We don’t know for sure how many people made up this community of believers.  This was after Pentecost and the baptism of thousands, but many of those would have headed back home after the festival.  In order for them all to be together in one place they met at the Temple, probably in one of the large courtyards, where men and women could be together.  It is very likely that this is where one or another of the apostles would preach and tell the stories of Jesus.  This part would have been fairly normal for the time, for teachers to instruct their followers in the Temple Courtyard.  We know that they met in homes for meals, and we know that most homes were pretty small, so the groups who met together for meals and prayer and discussion of what they had heard from the apostles would have been fairly small as well.  I like to think of those as pot lucks, where everyone brought what they had to share with everyone else.  That’s the way I read the story, anyway.  At some point, either while they were all together at the Temple or over supper, they would share what they knew of the needs of their community - the community of believers and their physical neighbors.  Like we do prayer concerns.  And just as we look for ways to help our friends and neighbors meet their needs, so too did the early church - thereby demonstrating God’s goodness to everyone.  As a result of their continually praising God and helping their neighbors, “the Lord added daily to the community those who were being saved”.
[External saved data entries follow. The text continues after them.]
-- ==== Sys2Proof/Tests/Slice0.lean ====
section
/-! SUPPORT. Tests: what `WellFormed` refuses, the words of spec/ decoded, one or two spec examples a command, and for every
statement with premises a concrete case that meets them. Expected values are the examples of spec/ (the rule is named), or
are worked out by hand from the rule named. -/

namespace Sys2Proof.Machine.Tests

/-! ### WellFormed -/

theorem test_wf_ldi_too_large : wellFormed (.ldi .sm 0 2048) = false := by decide
theorem test_wf_ldi_too_small : wellFormed (.ldi .tc 0 (-2049)) = false := by decide
theorem test_wf_muli : wellFormed (.muli .sm 0 0 (-2049)) = false := by decide
theorem test_wf_vmuli : wellFormed (.vmuli .sm 0 0 2048) = false := by decide
theorem test_wf_vext : wellFormed (.vext 0 0 4096) = false := by decide
theorem test_wf_vins : wellFormed (.vins 0 0 4096) = false := by decide

/-! ### Words -/

/-- The command a word decodes to, if it is legal. -/
def legal (w : Word) : Option Instr :=
  match decode w with
  | .ok i => some i
  | .error _ => none

/-- The clause of R116 a word breaks, if it is illegal. -/
def illegal (w : Word) : Option Illegal :=
  match decode w with
  | .ok _ => none
  | .error e => some e

/-- Words of R127 and of the Encoding and Example lines of R160, R163, R282, R283. -/
theorem test_words_control : ∀ e ∈ [((0x00000000 : Word), Instr.nop), (0x00000001, .construct), (0x00000002, .orst),
    (0x00060003, .upddone .sm 6), (0x00070103, .upddone .tc 7)], legal e.1 = some e.2 ∧ encode e.2 = e.1 := by decide

/-- Words of R127, of 41_scalar_engine.md and 95_test_vectors.md, and worked out from R111 and R115. -/
theorem test_words_scalar : ∀ e ∈ [((0x00005010 : Word), Instr.mov 5 0), (0x00004011, .ldz 4), (0x00001112, .ldmax .tc 1),
    (0x00504013, .ldi .sm 4 5), (0xFFD04013, .ldi .sm 4 (-3)), (0x00102114, .add .tc 2 0 1), (0x00102015, .sub .sm 2 0 1),
    (0x00102016, .mul .sm 2 0 1), (0x00002017, .sqr .sm 2 0), (0xFFE23018, .muli .sm 3 2 (-2)), (0x00030119, .cmpt .tc 3),
    (0x0010001A, .cmpm 0 1)], legal e.1 = some e.2 ∧ encode e.2 = e.1 := by decide

/-- Words worked out from R111 and R115. -/
theorem test_words_codec : ∀ e ∈ [((0x00001020 : Word), Instr.totc 1 0), (0x00012021, .fromtc 2 1),
    (0x00003122, .split .tc 3), (0x00050123, .join .tc 5), (0x00020024, .limblen 2), (0x000F0025, .tzlimb 15),
    (0x00030126, .chk .tc 3)], legal e.1 = some e.2 ∧ encode e.2 = e.1 := by decide

/-- Words of R127 and of 42_vector_engine.md. -/
theorem test_words_vector : ∀ e ∈ [((0x00046030 : Word), Instr.vmov 6 4), (0x00007031, .vldz 7), (0x00024032, .vbcast 4 2),
    (0x00531033, .vext 1 3 5), (0x00125034, .vins 5 2 1), (0x00102035, .vadd .sm 2 0 1), (0x00546136, .vsub .tc 6 4 5),
    (0x00102037, .vmul .sm 2 0 1), (0x00066138, .vsqr .tc 6 6), (0xFFC47039, .vmuli .sm 7 4 (-4)),
    (0x0000003A, .vcmpt .sm 0)], legal e.1 = some e.2 ∧ encode e.2 = e.1 := by decide

/-- One word for each clause of R116. -/
theorem test_words_illegal : ∀ e ∈ [((0x00000004 : Word), Illegal.opcode), (0x0000003B, .opcode), (0x00000200, .reservedBits),
    (0x01102014, .reservedBits), (0x00001000, .fieldNotZero), (0x00100010, .fieldNotZero), (0x00080003, .container),
    (0x00008031, .container), (0x00005110, .repNotAllowed), (0x00000133, .repNotAllowed)],
    illegal e.1 = some e.2 := by decide

/-- No two rows of the table match one word (R116). -/
theorem test_rows_disjoint : opcodeTable.Pairwise fun r q => (r.pattern ^^^ q.pattern) &&& r.mask &&& q.mask ≠ 0 := by
  decide

theorem test_decodeTableWord : decodeTableWord 32 0x00102114 = some (.add .tc 2 0 1) := by decide

/-! ### States -/

/-- The next state, or the state itself at a stop. -/
def nextOf (o : Host.Outcome State Fault Refusal) (s : State) : State :=
  match o with
  | .next t => t
  | .fault _ | .refused _ => s

/-- The state after a command. -/
def after (i : Instr) (s : State) : State := nextOf (exec i s) s

/-- A small block, B bits a limb, just out of reset, with the format 8:Freq, threshold 4 and four values requested. -/
def unbuilt (b fq : Nat) : State :=
  { State.resetWith { limbBits := b, lMax := 3, vcap := 8 } with
    cfgBbp := 8, cfgFrac := BitVec.ofNat 16 fq, cfgThresh := 4, cfgVcount := 4, target := 2 }

/-- Format E1 (B = 32, F = 56, L = 2), just after `CONSTRUCT`. -/
def e1 : State := after .construct (unbuilt 32 56)

/-- Format E2 (B = 31, F = 54, L = 2), just after `CONSTRUCT`. -/
def e2 : State := after .construct (unbuilt 31 24)

/-- Two cells and a third that no command reads. -/
def num (c0 c1 : Cell) (sign : Bool) : Number := { cells := [c0, c1, 9], sign := sign }

def withS (s : State) (r : SReg) (a : Number) : State := { s with sregs := s.sregs.set r a }

/-- Lanes 0 to 3 of a container; the lanes beyond `VCOUNT` stay as `CONSTRUCT` leaves them. -/
def withV (s : State) (v : VReg) (a b c d : Number) : State :=
  { s with vregs := s.vregs.set v ([a, b, c, d] ++ List.replicate 4 (Number.cleared s.params)) }

/-- The sign-magnitude Number k/4 in E1. -/
def q (k : Int) : Number := { cells := (encSM e1.format (k * 2 ^ 54)).cells ++ [9], sign := decide (0 ≤ k) }

/-- The two's-complement Number k/4 in E1. -/
def qc (k : Int) : Number := { cells := (enc2C e1.format (k * 2 ^ 54)).cells ++ [9], sign := decide (0 ≤ k) }

/-- E1 with 1.5 in s0 and 2.0 in s1. -/
def s12 : State := withS (withS e1 0 (q 6)) 1 (q 8)

/-- E1 with v0 = [1.5, 200, −200, 1.0] and v1 = [2.0, 100, −100, −1.0] (R250). -/
def v01 : State := withV (withV e1 0 (q 6) (q 800) (q (-800)) (q 4)) 1 (q 8) (q 400) (q (-400)) (q (-4))

/-- The two cells and sign of a register. -/
def reg (s : State) (r : SReg) : Nat × Nat × Bool := (((s.sregAt r).cell 0).toNat, ((s.sregAt r).cell 1).toNat, (s.sregAt r).sign)

/-- The two cells and sign of a lane. -/
def lane (s : State) (v : VReg) (n : Nat) : Nat × Nat × Bool :=
  (((s.laneAt v n).cell 0).toNat, ((s.laneAt v n).cell 1).toNat, (s.laneAt v n).sign)

/-- The first four lanes of a container. -/
def lanes (s : State) (v : VReg) : List (Nat × Nat × Bool) := (List.range 4).map (lane s v)

/-- The fault record's cause and lane. -/
def cause (s : State) : Nat × Nat := (s.faultCause.toNat, s.faultLane.toNat)

/-! ### Control -/

/-- R163: CMDCNT 5 to 6. -/
theorem test_nop : after .nop { e1 with cmdcnt := 5 } = { e1 with cmdcnt := 6 } := by decide

/-- R160, the example, for VCOUNT = 4. -/
theorem test_construct : (e1.readCsr .fmt, e1.readCsr .threshMsl, e1.inplay) = (0x004002003808, 0x4000000, [true, false]) := by
  decide

/-- R160: the order of the checks. -/
theorem test_construct_faults : cause (after .construct { unbuilt 32 56 with cfgBbp := 33, cfgVcount := 6 }) = (3, 0xFFFFFFFF) ∧
    cause (after .construct { unbuilt 32 56 with cfgThresh := 256, cfgVcount := 6 }) = (4, 0xFFFFFFFF) ∧
    cause (after .construct { unbuilt 32 56 with cfgThresh := 255, cfgVcount := 6 }) = (5, 0xFFFFFFFF) := by decide

/-- R282: counts and flags cleared, group 0 in play. -/
theorem test_orst : let t := after .orst { e1 with inplay := [false, false], done := List.replicate 8 true, count := List.replicate 8 3 }
    (t.inplay, t.done, t.count) = ([true, false], List.replicate 8 false, List.replicate 8 0) := by decide

/-- R283, the example's second group: 5, 4, 4, 4 escape at once and the group leaves the set. -/
theorem test_upddone : let t := after (.upddone .sm 6) (withV e1 6 (q 20) (q 16) (q 16) (q 16))
    (t.esc.take 4, t.done.take 4, t.count.take 4, t.ipempty) =
      ([true, true, true, true], [true, true, true, true], [1, 1, 1, 1], true) := by decide

/-- R283, the example's first group: 8, 0, 0, 0 retires lane 0 only; with TARGET 1 the cap retires the others. -/
theorem test_upddone_cap : let s := withV e1 6 (q 32) (q 0) (q 0) (q 0)
    (after (.upddone .sm 6) s).done.take 4 = [true, false, false, false] ∧
    (after (.upddone .sm 6) { s with target := 1 }).done.take 4 = [true, true, true, true] := by decide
Those early believers were doing something very new and very different from things they did before . . . before the Resurrection and before Pentecost.  Likewise, we are doing things that are very new and different from the way things were before - before the shelter in place orders, before Covid19 entered our lives.  We are worshipping differently.  We are gathering differently.  We are making connections with other people differently.   But the thing that has not changed, and that was the same for the early church, is that we are devoted to the teachings of the apostles - to the Gospel stories they wrote where we learn what Jesus said.  We are devoted to praying for each other, and to caring for those who need our help.  We may not share everything or sell our possessions to give to those in need, but we are devoted to giving of what we have to those who have less.  That might be food or toilet paper but it might also be connecting with those who are alone by writing a card or calling or dropping by and talking through the screen door from a safe physical distance or leaving a May basket at their front door.   I see you all on Facebook praising God and demonstrating God’s goodness to everyone, sharing your faith freely and openly, as did that perfect community of believers Luke describes.   In our current reality we are acting more like that community all the time.  

My dear siblings, we may not be meeting face to face, sitting in our favorite pews, nevertheless we are gathered as one community in all our separate places.  In a moment we will share a meal in our homes, as did the early believers.   May we leave our time of worship today united in our devotion to our community, to caring for one another, and to the teachings of our Lord Jesus Christ.  Amen.